Rédigé par deux universitaires parisiens, spécialistes des sciences de l’éducation, l’ouvrage présenté ici est très orienté par l’ancrage philosophique de ses auteurs. Organisé autour de huit chapitres, il pose quelques idées théoriques intéressantes même s’il est difficile à appréhender pour qui n’a pas les références et le vocable de cette coloration disciplinaire.
Le statut de l’hypothèse est questionné : passer de la croyance et de la connaissance à la mise en doute permet d’en tester la robustesse dans le but de ne pas vouloir à tout prix la valider.
La chronologie de la recherche est aussi interrogée : il est difficile de lui donner un début et presque contradictoire de vouloir lui affecter un terme. Le mode de pensée ne peut pas être linéaire, il est fait de nombreux retours en arrière (spirale).
La posture du chercheur est à la fois modeste (tenir compte des travaux antérieurs de la communauté) et orgueilleux (il prétend amener de la nouveauté).

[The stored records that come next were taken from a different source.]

theorem Quiet.of_frame {s t : State} (houtputs : t.outputs = s.outputs) (hintr : intr t.stat = intr s.stat) : Quiet s t :=
  ⟨congrArg raises houtputs, fun h => hintr ▸ h⟩

theorem Quiet.refl (s : State) : Quiet s s := .of_frame rfl rfl

theorem Quiet.trans {s t u : State} (hst : Quiet s t) (htu : Quiet t u) : Quiet s u :=
  ⟨htu.raises_eq.trans hst.raises_eq, fun h => hst.intr_of_intr (htu.intr_of_intr h)⟩

/-- The only state an operation that answers can lead to is the one it answers. -/
theorem Quiet.of_next {s t u : State} (hexec : (.next u : Host.Outcome State Fault Refusal) = .next t)
    (hquiet : Quiet s u) : Quiet s t := by
  obtain rfl := Host.Outcome.next.inj hexec
  exact hquiet

/-! ### The parts of a transfer -/

theorem quiet_answer (w : Width) (v : Word) (s : State) : Quiet s (answer w v s) :=
  ⟨raises_append_read s.outputs w _, id⟩

theorem quiet_updateStatus (s : State) : Quiet s (updateStatus s) := .of_frame rfl (intr_recompute ..)

theorem quiet_beginTransfer (s : State) : Quiet s (beginTransfer s) := .of_frame rfl (intr_recompute ..)

theorem quiet_endTransfer (s : State) : Quiet s (endTransfer s) := .of_frame rfl (intr_recompute ..)

theorem quiet_deselectAll (s : State) : Quiet s (deselectAll s) :=
  .of_frame (deselectAll_outputs s) (congrArg intr (deselectAll_stat s))

theorem quiet_transferTick (s : State) : Quiet s (transferTick s) := by
  refine .of_frame (transferTick_outputs s) ?_
  rw [transferTick_stat, intr_recompute]

theorem quiet_invokeEarly (s : State) : Quiet s (invokeEarly s) := by
  obtain ⟨-, htick⟩ | hnone := invokeEarly_cases s
  · exact htick ▸ quiet_transferTick s
  · rw [hnone]
    exact .refl s

theorem quiet_softReset (s : State) : Quiet s (softReset s) :=
  ⟨rfl, fun h => absurd (softReset_stat s ▸ h) (by decide)⟩

/-! ### The acknowledge tick -/

theorem ackTickEnd_outputs (s : State) :
    (ackTickEnd s).outputs = if ackinten s.ctrl then s.outputs ++ [.irq Config.irqLine] else s.outputs := by
  unfold ackTickEnd
  split <;> rfl

theorem ackTick_outputs (s : State) : (ackTick s).outputs = (ackTickEnd s).outputs := by
  rw [ackTick_eq]
  split <;> rfl

/-- With `ACKINTEN` set the tick appends one raise, whether or not the next transfer starts (R150, R151). -/
theorem raises_ackTick {s : State} (hack : ackinten s.ctrl = true) :
    raises (ackTick s).outputs = raises s.outputs ++ [.irq Config.irqLine] := by
  rw [ackTick_outputs, ackTickEnd_outputs, if_pos hack, raises_append_irq]

theorem ackTickEnd_of_masked {s : State} (hack : ackinten s.ctrl = false) :
    ackTickEnd s = endTransfer (s.setStat (withAckin s.stat true)) := by
  rw [ackTickEnd, hack, if_neg Bool.false_ne_true]

theorem quiet_ackTick {s : State} (hack : ackinten s.ctrl = false) : Quiet s (ackTick s) := by
  have hackin : Quiet s (s.setStat (withAckin s.stat true)) := .of_frame rfl (intr_withAckin ..)
  have hend : Quiet s (ackTickEnd s) := ackTickEnd_of_masked hack ▸ hackin.trans (quiet_endTransfer _)
  rw [ackTick_eq]
  split
  · exact hend.trans (quiet_beginTransfer _)
  · exact hend

@[simp] theorem ackinten_ackTick (s : State) : ackinten (ackTick s).ctrl = ackinten s.ctrl := by
  rw [ackTick_eq]
  split
  · rw [beginTransfer_ctrl, ackinten_withRxen, ackTickEnd_ctrl]
  · rw [ackTickEnd_ctrl]

/-! ### Firings and the passage of time -/

/-- A firing is quiet unless it is an acknowledge tick with `ACKINTEN` set (R141, R150). -/
theorem quiet_fireEvent {s : State} (h : s.busState ≠ .waitingForAck ∨ ackinten s.ctrl = false) : Quiet s (fireEvent s) := by
  unfold fireEvent
  split
  · exact quiet_transferTick s
  next hbus => exact quiet_ackTick (h.resolve_left (not_not_intro hbus))
  · exact .of_frame rfl rfl

theorem ackinten_fireEvent (s : State) : ackinten (fireEvent s).ctrl = ackinten s.ctrl := by
  unfold fireEvent
  split
  · rw [transferTick_ctrl]
  · exact ackinten_ackTick s
  · rfl

/-- No firing touches `ACKINTEN`, so an advance that begins with it clear has no raising firing (R280). -/
theorem quiet_advanceBy {s : State} (hack : ackinten s.ctrl = false) (n : Nat) : Quiet s (advanceBy n s) := by
  have hadvance : Quiet s (advanceBy n s) ∧ ackinten (advanceBy n s).ctrl = false := by
    refine advanceTo_induct (fun u => Quiet s u ∧ ackinten u.ctrl = false) ?now ?fire _ _ s ⟨.refl s, hack⟩
    case now =>
      rintro u tick ⟨hquiet, hmasked⟩
      exact ⟨hquiet.trans (.of_frame rfl rfl), hmasked⟩
    case fire =>
      rintro u ⟨hquiet, hmasked⟩
      exact ⟨hquiet.trans (quiet_fireEvent (.inr hmasked)), (ackinten_fireEvent u).trans hmasked⟩
  exact hadvance.1

/-! ### Register accesses -/

theorem quiet_readData (w : Width) (s : State) : Quiet s (readData w s) :=
  have hemptied : Quiet (invokeEarly s) (updateStatus ((invokeEarly s).setReceiveFull false)) :=
    .of_frame rfl (intr_recompute ..)
  ((quiet_invokeEarly s).trans hemptied).trans (quiet_answer w _ _)

theorem quiet_readStat (w : Width) (s : State) : Quiet s (readStat w s) :=
  have hcleared : Quiet (invokeEarly s) ((invokeEarly s).setStat (withAckin (invokeEarly s).stat false)) :=
    .of_frame rfl (intr_withAckin ..)
  ((quiet_invokeEarly s).trans hcleared).trans (quiet_answer w _ _)

theorem quiet_writeData (v : Word) (s : State) : Quiet s (writeData v s) := by
  have hlatched : Quiet s ((s.setTransmitBuffer (v.setWidth 8)).setTransmitFull true) := .of_frame rfl rfl
  rw [writeData_eq]
  split
  · exact hlatched.trans (quiet_beginTransfer _)
  · exact hlatched.trans (quiet_updateStatus _)

/-- Step (b) of a CTRL write can only clear INTR (R118). -/
theorem quiet_ctrlStored (c : BitVec 16) (s : State) : Quiet s (ctrlStored c s) := by
  unfold ctrlStored
  split
  · refine ⟨rfl, fun h => ?_⟩
    rw [clearIrq_stat, intr_withIntr] at h
    exact absurd h Bool.false_ne_true
  · exact .of_frame rfl rfl

theorem quiet_applyCtrl (c : BitVec 16) (s : State) : Quiet s (applyCtrl (s.setCtrl c)) := by
  have hstored := quiet_ctrlStored c s
  have hdeselected : Quiet s (deselectAll (ctrlStored c s)) := hstored.trans (quiet_deselectAll _)
  cases hselect : c.getLsbD 1 with
  | false =>
    rw [applyCtrl_of_deselect c s hselect]
    split
    · exact hdeselected.trans (quiet_updateStatus _)
    · exact hdeselected.trans (quiet_endTransfer _)
  | true =>
    cases htxen : c.getLsbD 0 with
    | false =>
      rw [applyCtrl_of_transmit_off c s hselect htxen]
      split
      · exact hstored.trans (quiet_updateStatus _)
      · exact hstored.trans (quiet_endTransfer _)
    | true =>
      rw [applyCtrl_of_start c s hselect htxen]
      split
      · exact hstored.trans (quiet_beginTransfer _)
      · exact hstored.trans (quiet_updateStatus _)

theorem quiet_storeCtrl (c : BitVec 16) (s : State) : Quiet s (storeCtrl c s) := by
  cases hreset : c.getLsbD 6 with
  | false => exact storeCtrl_of_not_reset c s hreset ▸ quiet_applyCtrl c s
  | true => exact storeCtrl_of_reset c s hreset ▸ quiet_softReset s

theorem quiet_writeCtrl (w : Width) (v : Word) (s : State) : Quiet s (writeCtrl w v s) :=
  quiet_storeCtrl (storeHalf w v) s

theorem quiet_writeModectrl (v : Word) (s : State) : Quiet s (writeModectrl v s) := by
  have hmode : Quiet s (s.setMode (v.setWidth 16)) := .of_frame rfl rfl
  rw [writeModectrl_eq]
  exact hmode.trans (quiet_writeCtrl ..)

/-! ### Device rows -/

theorem quiet_exchangeController (i : Slot) (b : Byte) (s : State) : Quiet s (exchangeController i b s).1 := by
  obtain ⟨c, h⟩ := exchangeController_spec i b s
  rw [h]
  exact .of_frame rfl rfl

theorem quiet_exchangeCard (i : Slot) (b : Byte) (s : State) : Quiet s (exchangeCard i b s).1 := by
  obtain ⟨k, h⟩ := exchangeCard_spec i b s
  rw [h]
  exact .of_frame rfl rfl

theorem quiet_exchangeTap (p : Port) (b : Byte) (s : State) : Quiet s (exchangeTap p b s).1 := by
  obtain ⟨c, k, q, h⟩ := exchangeTap_spec p b s
  rw [h]
  exact .of_frame rfl rfl
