-- ==== Sys2Proof/Safety.lean ====
section
/-! DEFINITION. The invariants of R28 (V1 to V9) on the block, and the two invariants on the observation of a run that
V8, R102 and R111 speak of. -/

namespace Sys2Proof.Machine

/-- R28 on the block.  V1 and V9 hold by type: `IDX` has seven bits and `ST` is one of six codes. -/
structure State.Inv (s : State) : Prop where
  /-- The buffer lists its bytes in canonical form, all inside `0..127` (R33). -/
  memory : Memory.wf s.buf
  /-- V2. -/
  header0 : 1 ≤ s.idx.toNat → s.byteAt 0 = Config.HDR0
  /-- V3. -/
  header1 : 2 ≤ s.idx.toNat → s.byteAt 1 = Config.HDR1
  /-- V4. -/
  length : 5 ≤ s.idx.toNat → s.len.toNat ≤ Config.MAXLEN ∧ s.idx.toNat ≤ s.pos
  /-- V5. -/
  complete : s.fc = true ↔ s.st = .FRAME
  /-- V6. -/
  frame : s.fc = true → s.idx = 0 ∧ s.byteAt 0 = Config.HDR0 ∧ s.byteAt 1 = Config.HDR1 ∧
    s.len.toNat ≤ Config.MAXLEN ∧ checksum (s.bytes 0 s.pos) = s.byteAt s.pos
  /-- V7. -/
  idle : s.idx ≠ 0 → s.st = .PENDING
  /-- V8, first part: every byte below the cursor has been written since power-on. -/
  written : ∀ i < s.idx.toNat, (Memory.lookup s.buf i).isSome = true

/-- The observation is sound: with status `FRAME` an event delivers a frame and with any other it delivers nothing (R98);
a delivered frame is an acceptable well-formed frame and is the last bytes pushed, the delivering byte included (R102). -/
def traceSound : List Event → Prop
  | [] => True
  | e :: earlier =>
    (e.delivered.isSome = true ↔ e.status = .FRAME) ∧
      (∀ V, e.delivered = some V →
        acceptableFrame V = true ∧ V.reverse = (pushedBytes (e :: earlier)).take V.length) ∧
      traceSound earlier

/-- The observation invariant: the trace is sound, and the bytes below the cursor are the last bytes pushed, oldest first
(V8: each was written by a PUSH later than the last moment at which `IDX` was 0). -/
structure State.History (s : State) : Prop where
  sound : traceSound s.trace
  current : s.bytes 0 s.idx.toNat = ((pushedBytes s.trace).take s.idx.toNat).reverse

/-- How many frames the run has delivered (R111). -/
def State.nDelivered (s : State) : Nat := s.frameOutput.length

/-- The counting invariant behind R111: every delivery has used up six bytes that no other delivery shares, and the bytes
of the frame in progress are not used up yet. -/
def State.CountInv (s : State) : Prop :=
  6 * s.nDelivered + s.idx.toNat ≤ s.trace.length

/-- The whole invariant. -/
structure State.Good (s : State) : Prop where
  inv : s.Inv
  history : s.History
  count : s.CountInv

end Sys2Proof.Machine
end

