/-! ## Bytes at or above the cursor (R27, U5) -/

section SameBelow

variable {s u : State} (h : SameBelowCursor s u)

include h

theorem SameBelowCursor.idx_eq : u.idx.toNat = s.idx.toNat := by rw [h.1]

theorem SameBelowCursor.pos_eq (h5 : 5 ≤ s.idx.toNat) : u.pos = s.pos := by
  simp only [State.pos, State.len, h.2 4 (by omega)]

theorem SameBelowCursor.bodySum_eq (h5 : 5 ≤ s.idx.toNat) (hpos : s.pos ≤ s.idx.toNat) : u.bodySum = s.bodySum := by
  rw [State.bodySum, State.bodySum, h.pos_eq h5, State.bytes_ext fun i hi => h.2 i (by omega)]

theorem SameBelowCursor.accepts {b : Byte} (ha : s.Accepts b) : u.Accepts b := by
  obtain ⟨h0, h1, h4, h5⟩ := ha
  rw [State.Accepts, h.idx_eq]
  exact ⟨h0, h1, h4, fun hb => h.pos_eq hb ▸ h5 hb⟩

theorem SameBelowCursor.rejects {b : Byte} {e : Status} (hr : s.Rejects b e) : u.Rejects b e := by
  rw [State.Rejects, h.idx_eq]
  exact hr

/-- Once both have stored the same byte at the cursor, they agree there too. -/
theorem SameBelowCursor.byteAt_store {b : Byte} {i : Nat} (hi : i ≤ s.idx.toNat) :
    (s.store s.idx.toNat b).byteAt i = (u.store u.idx.toNat b).byteAt i := by
  rw [h.idx_eq]
  by_cases hc : i = s.idx.toNat
  · rw [hc, State.byteAt_store_self, State.byteAt_store_self]
  · rw [State.byteAt_store_ne _ _ hc, State.byteAt_store_ne _ _ hc, h.2 i (by omega)]

theorem SameBelowCursor.accepted (b : Byte) : SameBelowCursor (s.accepted b) (u.accepted b) := by
  refine ⟨by rw [State.accepted_idx, State.accepted_idx, h.1], fun i hi => h.byteAt_store (b := b) ?_⟩
  rw [State.accepted_idx] at hi
  bv_omega

theorem SameBelowCursor.frameValue_chkOk (b : Byte) (h5 : 5 ≤ s.idx.toNat) (hpos : s.pos ≤ s.idx.toNat) :
    (u.chkOk b).frameValue = (s.chkOk b).frameValue := by
  rw [State.frameValue, State.frameValue, State.pos_chkOk b h5, State.pos_chkOk b (h.idx_eq ▸ h5), h.pos_eq h5]
  exact (State.bytes_ext fun i hi => h.byteAt_store (b := b) (by omega)).symm

omit h in
theorem sameBelowCursor_of_idle (hs : s.idx = 0) (hu : u.idx = 0) : SameBelowCursor s u :=
  ⟨hs.trans hu.symm, by simp [hs]⟩

/-- One PUSH: both states make the same event of it. -/
theorem SameBelowCursor.pushByte (b : Byte) : ∃ e, (s.pushByte b).trace = e :: s.trace ∧
    (u.pushByte b).trace = e :: u.trace ∧ SameBelowCursor (s.pushByte b) (u.pushByte b) := by
  obtain ⟨ha, e⟩ | ⟨_, hr, e⟩ | ⟨h5, hpos, hb, e⟩ | ⟨h5, hpos, hb, e⟩ := State.pushByte_cases s b <;> rw [e]
  · rw [State.pushByte_accepts (h.accepts ha)]
    exact ⟨_, s.accepted_trace b, u.accepted_trace b, h.accepted b⟩
  · rw [State.pushByte_rejects (h.rejects hr)]
    exact ⟨_, hr.raised_trace, (h.rejects hr).raised_trace, sameBelowCursor_of_idle rfl rfl⟩
  · rw [State.pushByte_chkOk (h.idx_eq ▸ h5) (by rwa [h.pos_eq h5, h.idx_eq]) (h.bodySum_eq h5 hpos ▸ hb)]
    refine ⟨_, s.chkOk_trace b, ?_, sameBelowCursor_of_idle rfl rfl⟩
    rw [u.chkOk_trace, h.frameValue_chkOk b h5 hpos]
  · rw [State.pushByte_chkBad (h.idx_eq ▸ h5) (by rwa [h.pos_eq h5, h.idx_eq]) (h.bodySum_eq h5 hpos ▸ hb)]
    exact ⟨_, s.chkBad_trace b, u.chkBad_trace b, sameBelowCursor_of_idle rfl rfl⟩

theorem SameBelowCursor.feed (bs : List Byte) : ∃ es, (s.feed bs).trace = es ++ s.trace ∧
    (u.feed bs).trace = es ++ u.trace ∧ SameBelowCursor (s.feed bs) (u.feed bs) := by
  induction bs generalizing s u with
  | nil => exact ⟨[], rfl, rfl, h⟩
  | cons b bs ih =>
    obtain ⟨e, hs, hu, hsame⟩ := h.pushByte b
    obtain ⟨es, hs', hu', hsame'⟩ := ih hsame
    refine ⟨es ++ [e], ?_, ?_, hsame'⟩
    · rw [State.feed_cons, hs', hs, List.append_assoc, List.singleton_append]
    · rw [State.feed_cons, hu', hu, List.append_assoc, List.singleton_append]

end SameBelow

/-- Settles O59: on every stream the two states make the same events.  Nothing of `State.Inv` is needed for it. -/
theorem staleBytesNeverMatter : Obligations.StaleBytesNeverMatter := by
  intro s u bs _ _ h
  obtain ⟨es, hs, hu, hsame⟩ := h.feed bs
  exact ⟨s.feed bs, u.feed bs, _, _, runPushes_eq_feed bs s, runPushes_eq_feed bs u, hsame,
    State.statuses_append hs, State.statuses_append hu, State.frameOutput_append hs, State.frameOutput_append hu⟩

end Sys2Proof.Certificates

namespace Sys2Proof.Certificates

open Sys2Proof.Machine

/-! ## Family 20: the buffer as a memory -/

/-- Settles O30: reading back, the frame of a write and the canonical form are each a law of the buffer, with `CAP` = 128
in the last. -/
theorem bufferReadsWhatWasStored : Obligations.BufferReadsWhatWasStored :=
  fun m a _ v => ⟨m.read_write_self a v, m.read_write_ne v, m.wf_write v⟩

end Sys2Proof.Certificates

/-! The statements of 30_encoding.md: the encodings and the table's words, the dispatch of PUSH, frames and the twenty
command rows. -/

namespace Sys2Proof

open Sys2Proof.Certificates

/-! ## The encoder's words, format by format -/

theorem classOfCode_code (c : DispatchClass) : classOfCode (c.code.setWidth 8).toNat = some c := by cases c <;> rfl

theorem actionsOf_push (b : Byte) : actionsOf ⟨0x4#4, b, 0⟩ = [.push b] := by simp [actionsOf]

theorem actionsOf_ckAdd (b : Byte) : actionsOf ⟨0x1#4, 0, b⟩ = [.ckAdd b] := by simp [actionsOf]
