-- ==== Sys2Proof/Decode.lean ====
section
/-! DEFINITION. The command word (30_encoding.md): its fields (R93), the decoder, total on all words (R99),
which rejects by name, the encoder (R99), and the opcode map as rows of mask and match (R96). -/

namespace Sys2Proof

/-- `OP = w[7:0]` (R93). -/
def opField (w : Word) : BitVec 8 := w.extractLsb' 0 8

/-- `BL = w[15:8]` (R93). -/
def blField (w : Word) : BitVec 8 := w.extractLsb' 8 8

/-- `RSV = w[31:16]` (R93). -/
def rsvField (w : Word) : BitVec 16 := w.extractLsb' 16 16

/-- The four ways a word can be illegal (R97). The engine does not tell them apart: each fails VALIDATE
with IllegalCommandError. -/
inductive DecodeError where
  /-- `w[31:16] ≠ 0` -/
  | reservedBitsSet
  /-- `w[7:0] ≥ 0x06` -/
  | unassignedOpcode
  /-- a format N opcode with `w[15:8] ≠ 0` -/
  | blockLengthNotZero
  /-- a format B opcode with `w[15:8] = 0` -/
  | blockLengthZero
  deriving DecidableEq, Repr

/-- A format N row of the decoder: BL must be 0 (R91). -/
def formatN (bl : BitVec 8) (i : Instr) : Except DecodeError Instr :=
  if bl = 0 then .ok i else .error .blockLengthNotZero

/-- A format B row of the decoder: BL must not be 0 (R92). -/
def formatB (bl : BitVec 8) (i : Instr) : Except DecodeError Instr :=
  if bl = 0 then .error .blockLengthZero else .ok i

/-- The decoder of R99. -/
def decode (w : Word) : Except DecodeError Instr :=
  if rsvField w ≠ 0 then .error .reservedBitsSet
  else if opField w = 0x00#8 then formatN (blField w) .clear
  else if opField w = 0x01#8 then formatB (blField w) (.pad (blField w))
  else if opField w = 0x02#8 then formatB (blField w) (.unpad (blField w))
  else if opField w = 0x03#8 then formatN (blField w) .xor
  else if opField w = 0x04#8 then formatN (blField w) .cbcEnc
  else if opField w = 0x05#8 then formatN (blField w) .cbcDec
  else .error .unassignedOpcode

/-- The encoder of R99. -/
def encode : Instr → Word
  | .clear => 0x00000000#32
  | .pad bl => 0x00000001#32 + BitVec.ofNat 32 (bl.toNat * 256)
  | .unpad bl => 0x00000002#32 + BitVec.ofNat 32 (bl.toNat * 256)
  | .xor => 0x00000003#32
  | .cbcEnc => 0x00000004#32
  | .cbcDec => 0x00000005#32

/-- The decoder on a word of the opcode table: a command is one 32-bit word (R90), numbered from bit 0 as the
table numbers it; the bits at and above `nbits` are 0. -/
def decodeTableWord (nbits w : Nat) : Option Instr :=
  (decode (BitVec.ofNat 32 (w % 2 ^ nbits))).toOption

/-- A row of the opcode map of R96. `needsBlockLen` is its constraint column, `BL ≠ 0`. -/
structure OpcodeRow where
  mnemonic : String
  matchBits : Word
  maskBits : Word
  needsBlockLen : Bool
  deriving DecidableEq, Repr

/-- The opcode map of R96, in its order. -/
def opcodeMap : List OpcodeRow :=
  [ { mnemonic := "CLEAR",   matchBits := 0x00000000#32, maskBits := 0xFFFFFFFF#32, needsBlockLen := false },
    { mnemonic := "PAD",     matchBits := 0x00000001#32, maskBits := 0xFFFF00FF#32, needsBlockLen := true },
    { mnemonic := "UNPAD",   matchBits := 0x00000002#32, maskBits := 0xFFFF00FF#32, needsBlockLen := true },
    { mnemonic := "XOR",     matchBits := 0x00000003#32, maskBits := 0xFFFFFFFF#32, needsBlockLen := false },
    { mnemonic := "CBC.ENC", matchBits := 0x00000004#32, maskBits := 0xFFFFFFFF#32, needsBlockLen := false },
    { mnemonic := "CBC.DEC", matchBits := 0x00000005#32, maskBits := 0xFFFFFFFF#32, needsBlockLen := false } ]

/-- "a word `w` selects the row when `w AND mask = match` and the row's constraint holds" (R96). -/
def OpcodeRow.selects (r : OpcodeRow) (w : Word) : Bool :=
  (w &&& r.maskBits == r.matchBits) && (!r.needsBlockLen || blField w != 0)

/-- The mnemonic of a command (R96, R101). -/
def Instr.mnemonic : Instr → String
  | .clear => "CLEAR"
  | .pad _ => "PAD"
  | .unpad _ => "UNPAD"
  | .xor => "XOR"
  | .cbcEnc => "CBC.ENC"
  | .cbcDec => "CBC.DEC"

/-- The opcode number of a command (R96). -/
def Instr.opcode : Instr → BitVec 8
  | .clear => 0x00#8
  | .pad _ => 0x01#8
  | .unpad _ => 0x02#8
  | .xor => 0x03#8
  | .cbcEnc => 0x04#8
  | .cbcDec => 0x05#8

end Sys2Proof
end

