-- ==== Sys2Proof/Machine/Dispatch.lean ====
section
/-! DEFINITION. One engine step of a command, one arm per command (44_control.md R194). -/

namespace Sys2Proof.Machine

def exec (i : Instr) (s : State) : Host.Outcome State Fault Refusal :=
  match i with
  | .clear => Sys2Proof.Machine.execClear s
  | .pad bl => Sys2Proof.Machine.execPad bl s
  | .unpad bl => Sys2Proof.Machine.execUnpad bl s
  | .xor => Sys2Proof.Machine.execXor s
  | .cbcEnc => Sys2Proof.Machine.execCbcEnc s
  | .cbcDec => Sys2Proof.Machine.execCbcDec s

end Sys2Proof.Machine
end

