-- ==== Sys2Proof/Laws/State.lean ====
section
/-! SUPPORT. One lemma per field per state update, true by rfl, so that no proof unfolds a record update. A field
an update does not name reads as before: these lemmas are the frames of the step rules. -/

namespace Sys2Proof.Machine

/-! ### ENTRY TO FAILED (60_exceptions.md R222) -/

@[simp] theorem State.raise_config (s : State) (k : ErrorKind) : (s.raise k).config = s.config := rfl
@[simp] theorem State.raise_cmd (s : State) (k : ErrorKind) : (s.raise k).cmd = s.cmd := rfl
@[simp] theorem State.raise_phase (s : State) (k : ErrorKind) : (s.raise k).phase = .failed := rfl
@[simp] theorem State.raise_err (s : State) (k : ErrorKind) : (s.raise k).err = some k := rfl
@[simp] theorem State.raise_lenA (s : State) (k : ErrorKind) : (s.raise k).lenA = s.lenA := rfl
@[simp] theorem State.raise_lenB (s : State) (k : ErrorKind) : (s.raise k).lenB = s.lenB := rfl
@[simp] theorem State.raise_lenOut (s : State) (k : ErrorKind) : (s.raise k).lenOut = 0 := rfl
@[simp] theorem State.raise_idx (s : State) (k : ErrorKind) : (s.raise k).idx = s.idx := rfl
@[simp] theorem State.raise_nblk (s : State) (k : ErrorKind) : (s.raise k).nblk = s.nblk := rfl
@[simp] theorem State.raise_wlen (s : State) (k : ErrorKind) : (s.raise k).wlen = 0 := rfl
@[simp] theorem State.raise_a (s : State) (k : ErrorKind) : (s.raise k).a = s.a := rfl
@[simp] theorem State.raise_b (s : State) (k : ErrorKind) : (s.raise k).b = s.b := rfl
@[simp] theorem State.raise_w (s : State) (k : ErrorKind) : (s.raise k).w = Memory.zeros := rfl
@[simp] theorem State.raise_chain (s : State) (k : ErrorKind) : (s.raise k).chain = List.replicate s.config.L 0 := rfl
@[simp] theorem State.raise_events (s : State) (k : ErrorKind) : (s.raise k).events = s.events := rfl
@[simp] theorem State.raise_resets (s : State) (k : ErrorKind) : (s.raise k).resets = s.resets := rfl

/-! ### COMMAND START (44_control.md R191) -/

@[simp] theorem State.commandStart_config (s : State) (v : Word) : (s.commandStart v).config = s.config := rfl
@[simp] theorem State.commandStart_cmd (s : State) (v : Word) : (s.commandStart v).cmd = v := rfl
@[simp] theorem State.commandStart_phase (s : State) (v : Word) : (s.commandStart v).phase = .validate := rfl
@[simp] theorem State.commandStart_err (s : State) (v : Word) : (s.commandStart v).err = none := rfl
@[simp] theorem State.commandStart_lenA (s : State) (v : Word) : (s.commandStart v).lenA = s.lenA := rfl
@[simp] theorem State.commandStart_lenB (s : State) (v : Word) : (s.commandStart v).lenB = s.lenB := rfl
@[simp] theorem State.commandStart_lenOut (s : State) (v : Word) : (s.commandStart v).lenOut = 0 := rfl
@[simp] theorem State.commandStart_idx (s : State) (v : Word) : (s.commandStart v).idx = 0 := rfl
@[simp] theorem State.commandStart_nblk (s : State) (v : Word) : (s.commandStart v).nblk = 0 := rfl
@[simp] theorem State.commandStart_wlen (s : State) (v : Word) : (s.commandStart v).wlen = 0 := rfl
@[simp] theorem State.commandStart_a (s : State) (v : Word) : (s.commandStart v).a = s.a := rfl
@[simp] theorem State.commandStart_b (s : State) (v : Word) : (s.commandStart v).b = s.b := rfl
@[simp] theorem State.commandStart_w (s : State) (v : Word) : (s.commandStart v).w = Memory.zeros := rfl
@[simp] theorem State.commandStart_chain (s : State) (v : Word) :
    (s.commandStart v).chain = List.replicate s.config.L 0 := rfl
@[simp] theorem State.commandStart_events (s : State) (v : Word) : (s.commandStart v).events = s.events := rfl
@[simp] theorem State.commandStart_resets (s : State) (v : Word) : (s.commandStart v).resets = s.resets := rfl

Concernant l’éducation en tant que telle, le risque de vouloir en faire une technologie est réel car la demande sociale se focalise autour d’une technologie car elle apporte une réponse concrète. Cela explique que les travaux se situent davantage de la praxéologie que du côté de la production de connaissances.
Au sujet du rapport à l’expertise : l’expert est un scientifique qui cesse de l’être dès qu’il devient expert. Cela pose le problème du statut « définitif » des savoirs. La recherche augmente l’incertitude alors que l’expertise est là pour l’arrêter.
Sur le statut des savoirs ordinaires et des connaissances scientifiques : en sciences humaines et sociales, on a déjà une expérience implicite des faits, des connaissances avant de vérifier les choses, éventuellement de manière explicite.
Sur l’entrée par l’ethnométhodologie (qui n’est pas une méthodologie des ethnies mais la façon dont, dans une société donnée, les membres « ordinaires » parviennent à résoudre des problèmes à partir d’une compréhension des règles de fonctionnement de cette société).
Sur la différence entre recherche « en » éducation et recherche « sur » l’éducation, on note qu’une partie des travaux menés dans le champ de l’éducation sont des recherches « sur » l’éducation et restent extérieurs à « l’intention éducative », projet dans lequel il y a une transformation volontaire de l’autre.
Des outils sont évoqués comme le journal de recherche pour développer la réflexivité, la distanciation, la transformation du vécu. Il est à compléter fréquemment pour créer une « profondeur fragmentée dynamique ». Le questionnaire est aussi cité avec la précaution de ne pas poser à l’enquêté des questions que l’on se pose en tant que chercheur, de ne pas poser des questions qui orienteraient trop
Le triste constat est fait que les départements universitaires de sciences de l’éducation ne forment que des docteurs qui n’ont que peu de chances de poursuivre leurs recherches (sauf à être recrutés comme maître de conférences). « Mieux vaut changer de section » est-il noté dans l’ouvrage !
Sur la posture, celle de praticien-chercheur est discutée en fin d’ouvrage avec les possibles conflits d’objectifs qui peuvent survenir.